Start of MATERIAL TO PROCESS

/-- Where no key is drawn twice, a covered cell that memory does not list yet takes the byte that the draw gives it. -/
theorem lookup_foldl_takeDrawn (draw : Memory) (k : Nat) (hd : draw.Pairwise (fun x y => x.1 < y.1)) :
    ∀ m : Memory, Memory.lookup m k = unlistedByte →
      Memory.lookup (draw.foldl takeDrawn m) k = if initRamCovers k then Memory.lookup draw k else unlistedByte := by
  induction draw with
  | nil => exact fun m hm => by simp [hm, Memory.lookup]
  | cons cell rest ih =>
    intro m hm
    obtain ⟨hlt, hrest⟩ := List.pairwise_cons.mp hd
    rw [List.foldl_cons, Memory.lookup]
    by_cases hk : cell.1 = k
    · rw [lookup_foldl_takeDrawn_of_keys_ne rest k fun c hc => by have := hlt c hc; omega, lookup_takeDrawn, hm]
      simp [hk]
    · rw [ih hrest _ (by rw [lookup_takeDrawn, if_neg fun h => hk h.2, hm]), if_neg hk]

/-- A canonical draw gives every cell that `INIT_RAM` covers its byte; the other cells hold 0x00 (R35). -/
theorem lookup_initMemory (draw : Memory) (k : Nat) (h : Memory.wf draw = true) :
    Memory.lookup (initMemory draw) k = if initRamCovers k then Memory.lookup draw k else unlistedByte :=
  lookup_foldl_takeDrawn draw k ((Memory.wf_iff draw).mp h).1 [] rfl

/-- A write to the I/O window is discarded (R59). -/
theorem Memory.writeByte_io (p : RomWrites) (m : Memory) (a : Word) (v : Byte) (h : region a = .io) :
    Memory.writeByte p m a v = m := by
  rw [Memory.writeByte, h]

/-- Of the power-on writes only the one to 0xFFFF shows (R270). -/
theorem powerOnWrites_eq (io : List (Word × Byte)) (m : Memory) :
    powerOnWrites io m = Memory.writeByte Config.romWrites m 0xFFFF 0x00 := by
  have discarded (w : Word × Byte) :
      (if region w.1 = .io then Memory.writeByte Config.romWrites m w.1 w.2 else m) = m :=
    ite_eq_right_iff.mpr (Memory.writeByte_io _ m w.1 w.2)
  rw [powerOnWrites, List.foldl_fixed' (f := fun m w => _) discarded]

theorem resetWith_mem (draw : List Host.Cell) (io : List (Word × Byte)) :
    (State.resetWith draw io).mem = Memory.writeByte Config.romWrites (initMemory draw) 0xFFFF 0x00 :=
  powerOnWrites_eq io (initMemory draw)

/-- `INIT_RAM` covers the cells of the addresses from 0x8000 to 0xFFFE (R35). -/
theorem initRamCovers_of_cellOf (a : Word) (k : Nat) (h : cellOf a = some k) :
    initRamCovers k = true ↔ 0x8000 ≤ a.toNat ∧ a ≠ 0xFFFF := by
  have home := isHome_of_cellOf a k h
  have ha : a = 0xFFFF ↔ a.toNat = 0xFFFF := BitVec.toNat_inj.symm
  simp only [initRamCovers, home, Bool.true_and, Bool.and_eq_true, decide_eq_true_eq, bne_iff_ne, ne_eq, ha]
  rw [cellOf_eq] at h
  split_ifs at h <;> simp only [Option.some.injEq] at h <;> omega
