-- ==== Sys2Proof/Word.lean ====
section
/-!
DEFINITION. The widths of the machine (R4, R5): bytes, halfwords, 64-bit words, and their plainest arithmetic.
-/

namespace Sys2Proof

/-- A byte. -/
abbrev Byte := BitVec 8
/-- A scalar register, a pointer or a doubleword (R21). -/
abbrev Word := BitVec 64
/-- A row of a tile register, 128 bytes, byte 0 in bits 7:0 (R21, R244). -/
abbrev Row := BitVec 1024

/-- The word of a natural number, modulo 2^64. -/
abbrev word (n : Nat) : Word := BitVec.ofNat 64 n

/-- Bits `hi` down to `lo` of a natural number. -/
def bits (w hi lo : Nat) : Nat := w / 2 ^ lo % 2 ^ (hi + 1 - lo)

/-- The field of width `n` that stands at bit `lo` of an instruction word. -/
def fld {n : Nat} (w lo : Nat) : BitVec n := BitVec.ofNat n (w / 2 ^ lo)

/-- Sign-extension of the low `n` bits of a word (R4). -/
def sext (n : Nat) (w : Word) : Word := (w.setWidth n).signExtend 64

/-- Zero-extension of the low `n` bits of a word (R4). -/
def zext (n : Nat) (w : Word) : Word := (w.setWidth n).setWidth 64

/-- A Boolean as the word 1 or 0. -/
def boolWord (b : Bool) : Word := if b then 1 else 0

end Sys2Proof
end

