-- ==== Sys2Proof/Machine/Types.lean ====
section
/-!
DEFINITION. The kinds of data that a core, a herd, a home and the messages between them hold (R21, R106, R266, R287, R290, R296).
-/

namespace Sys2Proof.Machine

/-- Where a byte or a word is stored: device memory by physical address, a typed buffer by core and offset, or a target of
space 3 or 4 (R112, R216, R417). -/
inductive Space where
  | mem | bufW | bufA | bufC | peer | host
  deriving DecidableEq, Repr

/-- A place: a space, the core (for a buffer) or the peer (for space 3), and the address there. -/
structure Place where
  space : Space
  key : Nat
  addr : Nat
  deriving DecidableEq, Repr

/-- The effective policy of a space-0 access (R113, R218); accesses to the other spaces carry `direct`, which is not read. -/
inductive Policy where
  | leased | direct | stream | swm | herd
  deriving DecidableEq, Repr

/-- The operations of AMO (R226). -/
inductive AmoOp where
  | add | and | or | xor | min | max | minu | maxu | swap | cas
  deriving DecidableEq, Repr

/-- The reductions (R227). -/
inductive RedOp where
  | add | min | max | fadd
  deriving DecidableEq, Repr

/-- What an entry of the region buffer or the commit queue does when it performs (R106, R122). -/
inductive Action where
  /-- A store: the bytes, by offset from the entry's place. -/
  | store (bytes : SMap Byte)
  /-- An atomic; `reply` holds when the core waits for the old value (R226). -/
  | amo (op : AmoOp) (w32 : Bool) (operand expected : Word) (reply : Bool)
  /-- A reduction, with the contributor index at issue (R125, R227). -/
  | red (op : RedOp) (w32 : Bool) (operand : Word) (contrib : Nat)
  /-- PUT (R232). -/
  | put (v : Word)
  /-- FEINIT (R232). -/
  | feinit (v : Word) (full : Bool)
  /-- RFLUSH of a byte length (R237). -/
  | rflush (va : Word) (len : Nat)
  /-- BINIT, BARV, BEXP, BINV (R297): function 0, 1, 2, 4; `reply` holds when the core waits. -/
  | barrier (f : Nat) (operand : Word) (reply : Bool)
  /-- The issue of the copy job in a slot, with its operands (R122, R287, R413). -/
  | copyIssue (slot : Nat) (operands : List Word)
  /-- SPUB of an item of eight rows to a stream (R294). -/
  | spub (stream : Nat) (rows : List Row)
  /-- A handle advance that the distributor sees at its move (R292): consumer or producer, by n. -/
  | hadv (producer : Bool) (h n : Nat)
  /-- CWPUB and CAPPEND with G = s0 (R324): the operand, the cancel bit, k. -/
  | cwpub (operand : Word) (cancel : Bool)
  | cappend (operand : Word) (k : Nat)
  /-- SXAPP with D = s0 (R331). -/
  | sxapp (a b : Word)
  /-- EVPOST and SPAWN with D = s0 (R308). -/
  | evpost (a b : Word)
  | spawn (a b : Word)
  /-- The read of byte i of the copy job in a slot from space 3 or 4, and a write of a byte there (i is the job's length for its STV
  completion action). -/
  | copyRead (slot i : Nat)
  | copyWrite (slot i : Nat)
  deriving DecidableEq, Repr

/-- One entry of the region buffer or of the commit queue. -/
structure Entry where
  act : Action
  place : Place
  /-- The effective address, for TVAL. -/
  ea : Word
  pol : Policy
  ord : Nat
  scope : Nat
  /-- The program-order stamp of the entry's instruction. -/
  stamp : Nat
  /-- Committed by REND (R123); always true in the commit queue. -/
  committed : Bool
  /-- The entry has been sent on its way to its home, its bank or its target and has not performed yet. -/
  sent : Bool
  /-- In a twin team: both twins' entries have been compared (R413, R414); a region's entries are, at its commit. -/
  checked : Bool
  /-- The user mode of the issuing core. -/
  user : Bool
  /-- The entry performs together with the one behind it: the two halves of a TSTS row (R251; log 19). -/
  pair : Bool := false
  /-- A store into a slot arena, whose right is checked again where it performs (R77, R98). -/
  cell : Bool := false
  /-- The encoding of a held command (R413). -/
  enc : Nat := 0
  deriving DecidableEq, Repr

End of MATERIAL TO PROCESS

• _WORK TO BE COMPLETED_: Copy verbatim, from the listing above, each line from the one containing "inductive AmoOp where" down to the one containing "expected : Word) (reply : Bool)", inclusive.

• _ANSWER TO THE PROBLEM_:
inductive AmoOp where
  | add | and | or | xor | min | max | minu | maxu | swap | cas
  deriving DecidableEq, Repr

/-- The reductions (R227). -/
inductive RedOp where
  | add | min | max | fadd
  deriving DecidableEq, Repr

/-- What an entry of the region buffer or the commit queue does when it performs (R106, R122). -/
inductive Action where
  /-- A store: the bytes, by offset from the entry's place. -/
  | store (bytes : SMap Byte)
  /-- An atomic; `reply` holds when the core waits for the old value (R226). -/
  | amo (op : AmoOp) (w32 : Bool) (operand expected : Word) (reply : Bool)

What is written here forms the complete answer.